Convolutional layer:

It is used to extract features from an input image. The layer's parameters consist of a set of learnable filters (or kernels). Each filter is convolved across the width and height of the input volume, computing the dot product between the entries of the filter and the input and producing a 2-dimensional activation map of that filter. As a result, the network learns filters that activate when it detects some specific type of feature at some spatial position in the input.

Generally, ReLU stands for Rectified Linear Unit for a non-linear operation is used as activation function. The output is ƒ(x) = max(0,x).

Pooling Layer:

It is used to reduce the number of parameters when the images are too large. Common types of pooling layers are max pooling, average pooling and sum pooling.

Max pooling takes the largest element from the rectified feature map.

If we use a max pool with 2 x 2 filters and stride 2, here is an example with 4x4 input:

Convolutional Neural Networks

Fully-Connected Layer:

It is regular neural network layer which takes input from the previous layer and computes the class scores and outputs the 1-D array of size equal to the number of classes.

Dataset

We will train a convolutional neural network to classify clothes types from the Fashion MNIST dataset. Let's import the modules first:


import tensorflow as tf
import matplotlib.pyplot as plt
import numpy as np

use following code to load fashion MNIST data:


fashion_mnist = tf.keras.datasets.fashion_mnist
(x_train, y_train), (x_test, y_test) = fashion_mnist.load_data()

First time, it will download the datasets.

Let's define the class name and visualize few data:


class_names = ['T-shirt/top', 'Trouser', 'Pullover', 'Dress', 'Coat',
               'Sandal',      'Shirt',   'Sneaker',  'Bag',   'Ankle boot']

# plot first few images
for i in range(25):    
    # define subplot
    plt.subplot(5, 5, i+1)
    plt.grid(False)
    plt.xticks([])
    plt.yticks([])
    # plot raw pixel data
    plt.imshow(x_train[i], cmap=plt.cm.binary)
    
# show the figure
plt.show()

CNN TensorFlow Image Classification

Without CNN

In my aricle, we did image classification on handwritten digits.
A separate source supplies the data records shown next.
/-- 20_memory.md R58: half a register, inside a register, across a reserved half, misaligned in one, misaligned in
`CSEC`, the last byte of the window, and past it. -/
theorem witness_unspecified_access :
    (∀ m ∈ ([(0x014, .b4), (0x011, .b1), (0x004, .b8), (0x014, .b8), (0x005, .b2), (0x041, .b2), (0x1FF, .b2)] :
        List (Nat × Width)),
      (asked (.read m.1 m.2)).inbox = .read m.1 m.2 :: [] ∧ m.1 < 0x200 ∧
        ¬ (m.1 ∈ [0x010, 0x018, 0x020, 0x030, 0x038] ∧ m.2 = .b8 ∨ m.1 ∈ [0x000, 0x008, 0x028] ∧ m.2 = .b4 ∨
          0x040 ≤ m.1 ∧ m.1 % m.2.bytes = 0 ∨
          (0x004 ≤ m.1 ∧ m.1 < 0x008 ∨ 0x00C ≤ m.1 ∧ m.1 < 0x010 ∨ 0x02C ≤ m.1 ∧ m.1 < 0x030) ∧
            m.1 % m.2.bytes = 0)) ∧
      (asked (.write 0x200 .b1 0)).inbox = .write 0x200 .b1 0 :: [] := by decide

theorem witness_busy_host :
    (askedBusy (.write 0x018 .b8 9)).status.state = .busy ∧
      ∃ t, step (askedBusy (.write 0x018 .b8 9)) = .next t := ⟨rfl, _, rfl⟩

theorem witness_host_store :
    (askedBusy (.store 4 1)).status.state = .busy ∧ (4 : Word).toNat < (askedBusy (.store 4 1)).latch.len.toNat ∧
      (askedBusy (.store 5 1)).latch.len.toNat ≤ (5 : Word).toNat := by decide

/-- 10_state.md R20: the host stores a byte of `IN` and reads it back. -/
theorem test_store_then_load :
    nextIs (andThen (step { State.reset with inbox := [.store 3 0xA5, .load 3] }) step)
      (fun t => decide (t.reads = [.input 3 0xA5] ∧ t.inbox = [] ∧ t.draws = 0)) = true := by decide

theorem witness_busy_load :
    (askedBusy (.load 0)).status.state = .busy ∧ (askedBusy (.load 0)).inbox = .load 0 :: [] ∧
      ∃ t, step (askedBusy (.load 0)) = .next t := ⟨rfl, rfl, _, rfl⟩

theorem witness_host_load :
    ({ idleWith (pat 5) 5 with inbox := [.load 4] } : State).inbox = .load 4 :: [] ∧
      (∃ b, Mem.read? (idleWith (pat 5) 5).input (4 : Word).toNat = some b) ∧
      Mem.read? (idleWith (pat 5) 5).input (5 : Word).toNat = none := ⟨rfl, ⟨_, rfl⟩, by decide⟩

theorem witness_reset : (askedBusy .reset).inbox = .reset :: [] := by decide

end Sys2Proof.Tests
end

/-! PROOFS. The statements of 10_state.md: that every step keeps the invariant, the counters, and what the host's
accesses to `REG` and `IN` do. -/

namespace Sys2Proof.Machine

/-! ### What the internal operations leave -/

/-- `t` differs from `s` at most in what no part of the invariant speaks of: accumulators, value wires, the mark of
`RESULT`, `RESULT`, `FAULTINFO`, and the host's queue, record and count of draws. -/
structure SameControl (s t : State) : Prop where
  status : t.status = s.status
  seed : t.seed = s.seed
  len : t.len = s.len
  bufsz : t.bufsz = s.bufsz
  seclen : t.seclen = s.seclen
  csec : t.csec = s.csec
  phase : t.phase = s.phase
  blk : t.blk = s.blk
  str : t.str = s.str
  rnd : t.rnd = s.rnd
  roundsDone : t.roundsDone = s.roundsDone
  latch : t.latch = s.latch
  nextClass : t.nextClass = s.nextClass
  esec : t.esec = s.esec
  input : t.input = s.input

namespace SameControl

variable {s t u : State}

theorem trans (h : SameControl s t) (h' : SameControl t u) : SameControl s u where
  status := h'.status.trans h.status
  seed := h'.seed.trans h.seed
  len := h'.len.trans h.len
  bufsz := h'.bufsz.trans h.bufsz
  seclen := h'.seclen.trans h.seclen
  csec := h'.csec.trans h.csec
  phase := h'.phase.trans h.phase
  blk := h'.blk.trans h.blk
  str := h'.str.trans h.str
  rnd := h'.rnd.trans h.rnd
  roundsDone := h'.roundsDone.trans h.roundsDone
  latch := h'.latch.trans h.latch
  nextClass := h'.nextClass.trans h.nextClass
  esec := h'.esec.trans h.esec
  input := h'.input.trans h.input

theorem refl (s : State) : SameControl s s := by constructor <;> rfl
theorem mark (b : Bool) (s : State) : SameControl s (mark b s) := by constructor <;> rfl
theorem setOut (v : Word) (s : State) : SameControl s (setOut v s) := by constructor <;> rfl
theorem setAcc (a : Vector Word 8) (s : State) : SameControl s (setAcc a s) := by constructor <;> rfl
theorem setHacc (v : Word) (s : State) : SameControl s (setHacc v s) := by constructor <;> rfl

/-- The progress of the sequencer is a fact about the control state. -/
theorem progress (h : SameControl s t) (hs : s.progress) : t.progress := by
  simpa only [State.progress, State.secretOperand, h.phase, h.latch, h.blk, h.str, h.rnd, h.roundsDone] using hs

/-- So is the whole invariant. -/
theorem inv (h : SameControl s t) (hs : s.Inv) : t.Inv where
  state_of_phase := by rw [h.status, h.phase]; exact hs.state_of_phase
  fcode_fault := by rw [h.status]; exact hs.fcode_fault
  fcode_range := by rw [h.status]; exact hs.fcode_range
  lclass_done := by rw [h.status]; exact hs.lclass_done
  input_wf := by rw [h.input]; exact hs.input_wf
  csec_wf := by rw [h.csec]; exact hs.csec_wf
  csec_range := by rw [h.csec]; exact hs.csec_range
  latched := by rw [h.status, h.latch, h.seed, h.len, h.bufsz, h.seclen]; exact hs.latched
  checks_passed := by rw [h.phase, h.latch]; exact hs.checks_passed
  derived := by rw [h.phase, h.latch, h.esec]; exact hs.derived
  class_selected := by rw [h.phase, h.nextClass, h.latch]; exact hs.class_selected
  progress := h.progress hs.progress

end SameControl

/-- An operation that computes and does not move the sequencer. -/
def KeepsControl (f : State → Result) : Prop := ∀ s t, f s = .next t → SameControl s t

/-- A chain that begins with such an operation goes on from a state of the same control. -/
theorem KeepsControl.andThen_next {f g : State → Result} (hf : KeepsControl f) {s t : State}
    (h : andThen (f s) g = .next t) : ∃ u, SameControl s u ∧ g u = .next t := by
  obtain ⟨u, hu, ht⟩ := andThen_eq_next h
  exact ⟨u, hf s u hu, ht⟩

theorem KeepsControl.andThen {f g : State → Result} (hf : KeepsControl f) (hg : KeepsControl g) :
    KeepsControl fun s => andThen (f s) g := by
  intro s t h
  obtain ⟨u, hu, ht⟩ := hf.andThen_next h
  exact hu.trans (hg u t ht)

theorem keepsControl_next {f : State → State} (hf : ∀ s, SameControl s (f s)) : KeepsControl fun s => .next (f s) := by
  intro s t h
  cases h
  exact hf s
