-- ==== Sys2Proof/Syntax.lean ====
section
/-! DEFINITION. The commands the block takes, one constructor for each row of the table of operations, and the types
of their operands. What a row's rule leaves to the outside world (a pin, a frame, a reading, a moment) is an operand. -/

namespace Sys2Proof

/-- A mirror record (R561 to R564, R559): a mark set's parts, the context layout's words or a key, a commit's entries as (kind,
address + 2^20 × width, value) with kinds 0 ST, 1 ADDC, 2 TARM and 3 TCANCEL, a fired timer, credits in bytes, and the bounds of
the resynchronisation. -/
inductive PairRec where
  | markTime (mono delay : Nat)
  | course (name admitted departed dropped : Nat)
  | iface (code next conf ended : Nat) (quar : Bool) (speed : Nat)
  | ctxSet (words : List Nat)
  | ctxFree (tpl : Nat) (key : List Byte)
  | ctxTouch (tpl : Nat) (key : List Byte)
  | commit (set : Nat) (entries : List (Nat × Nat × Nat))
  | tfire (set timer : Nat)
  | pol (n : Nat) (peak com : Int)
  | queue (q : Nat) (dep peak com : Int)
  | syncStart
  | syncDone
deriving DecidableEq, Repr

/-- What a CTRL frame says (R567, R571, R627); `ask` is the request of DIR TAKE. -/
inductive Ctrl where
  | absent
  | offer (i : Nat)
  | accept (i : Nat)
  | refuse (i : Nat)
  | switch (i : Nat)
  | ask (i : Nat)
  | move
  | moveEnd
deriving DecidableEq, Repr

/-- TYPE and payload of a Fjarair frame (R552 to R555, R572). -/
inductive FjBody where
  | hello (part step seed state : Nat) (synced : Bool) (roles : Nat)
  | heartbeat (state roles : Nat)
  | ack
  | nak
  | data (recs : List PairRec)
  | xfer (words : List Nat) (bytes : List Byte)
  | ctrl (c : Ctrl)
deriving DecidableEq, Repr

/-- A frame of the Fjarair link (R552): side of the sender, SEQ, ACK, lane, type and payload, and whether its check is good
and its TYPE is listed. -/
structure Fjarair where
  side : Nat
  seq  : Nat
  ack  : Nat
  lane : Nat
  body : FjBody
  good : Bool := true
deriving DecidableEq, Repr

/-- A frame as the receiver of an interface sees it end: its bytes from destination address to FCS, what the PCS, the
staging, the FEC and the reassembly say of it, whether it began while the interface took frames (R72), and the time in
ns since its start-of-frame delimiter (R52). -/
structure RxFrame where
  bytes      : List Byte
  malformed  : Bool
  overrun    : Bool
  fecBad     : Bool
  reassembly : Bool
  taken      : Bool
  age        : Nat
deriving DecidableEq, Repr

/-- An entry of a table that a DMA channel may lock (R221). -/
inductive LockedEntry where
  | context (idx : BitVec 24)
  | learned (course : Fin 18) (bd : BitVec 14) (mac : BitVec 48)
deriving DecidableEq, Repr
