/-- A way of a context cache slice (R195, R200): a line, with the moment of its first change, or a PEND entry. -/
inductive Way where
  | line (idx : Nat) (image : Ctx) (dirty : Option Nat)
  | pend (tpl : Nat) (key : List Byte) (until_ : Nat)
deriving DecidableEq, Repr

/-- A learned entry (R202). `flap` is FLAP_T in ns; none while no window is open and the entry is not pinned. -/
structure L2Entry where
  static : Bool := false
  aged   : Bool := false
  stale  : Bool := false
  lock   : Option (Nat × Nat) := none
  pinned : Bool := false
  iface  : Nat
  anchor : Nat := 0
  moves  : Nat := 0
  flap   : Option (Nat × Nat) := none
deriving DecidableEq, Repr

/-- A learn or refresh notice (R205); the key is bridge domain × 2^48 + MAC address. -/
structure Notice2 where
  key     : Nat
  iface   : Nat
  refresh : Bool
deriving DecidableEq, Repr

/-- What a physical course keeps beside its registers. -/
structure Course where
  frags   : List FragEntry := []
  hold    : List Held := []
  missq   : List Pass := []
  recirc  : List Recirc := []
  inject  : List Injected := []
  learned : Map L2Entry := []
  notices : List Notice2 := []
  samples : Map Nat := []
  actCnt  : Map (Nat × Nat) := []
  audit   : Nat := 0
  missWin : Nat := 0
  missOut : Bool := false
  l2Start : Nat := 0
  missAt  : Nat := 0
deriving DecidableEq, Repr

/-- The keeper slice of a course name (R195): ways by set, most recently used first, and the context sweeper's lap. -/
structure Slice where
  sets   : Map (List Way) := []
  lapNo  : Nat := 0
  start  : Nat := 0
  lap    : Nat := 100
deriving DecidableEq, Repr

/-! ### Banks and automata (chapter 6) -/

/-- A bank entry (R147). `pend` is STICKY pending until COMMIT_AT (R157); `tile` says that a BANK tile placed it. -/
structure BankEntry where
  width  : Nat
  key    : List Byte
  mask   : List Byte
  sticky : Bool := false
  pend   : Bool := false
  epochs : Nat := 0
  prio   : Nat := 0
  result : Nat := 0
  auto   : Nat := 0
  hits   : Nat := 0
  tile   : Bool := false
deriving DecidableEq, Repr

/-- A physical bank: its entries by first unit, and its STATE where it is no longer that of birth. -/
structure Bank where
  entries : Map BankEntry := []
  st      : Option Nat := none
deriving DecidableEq, Repr

/-- A scan: an INLINE pass, or a TAP packet with a copy of its bytes; the selector and the range. -/
structure Scan where
  pass   : Pass
  bytes  : List Byte
  inline : Bool
  sel    : Nat
  start  : Nat
  stop   : Nat
deriving DecidableEq, Repr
Let's use the same way of classification here and see the results.


# resize image
x_train, x_test = x_train / 255.0, x_test / 255.0

# model
model = tf.keras.models.Sequential([
  tf.keras.layers.Flatten(input_shape=(28, 28)),
  tf.keras.layers.Dense(128, activation='relu'),
  tf.keras.layers.Dropout(0.2),
  tf.keras.layers.Dense(10, activation='softmax')
])

# compile the model
model.compile(optimizer='adam',
              loss='sparse_categorical_crossentropy',
              metrics=['accuracy'])
			  
# train the model
model.fit(x_train, y_train, epochs=5)

# evaluate the model
model.evaluate(x_test,  y_test, verbose=2)

Output:

[0.352192257642746, 0.8756]

means testing accuracy is ~87%.

Let's see to get prediction on first test image


img =  np.array([x_test[0]])
 predictions = model.predict(img) 
 predicted_class = np.argmax(predictions[0])
 original_class = y_test[0]
 print('Original class: {} \nPredicted class: {}'.format(original_class, predicted_class))

Output:

Original class: 9 
Predicted class: 9

which looks good.

With CNN

Let's update the program to use CNN approach. First preprocess the data to resize image and scale the pixel values from the default range of 0-255 to 0-1


X_train_final = x_train.reshape((-1, 28, 28, 1)) / 255.
X_test_final = x_test.reshape((-1, 28, 28, 1)) / 255.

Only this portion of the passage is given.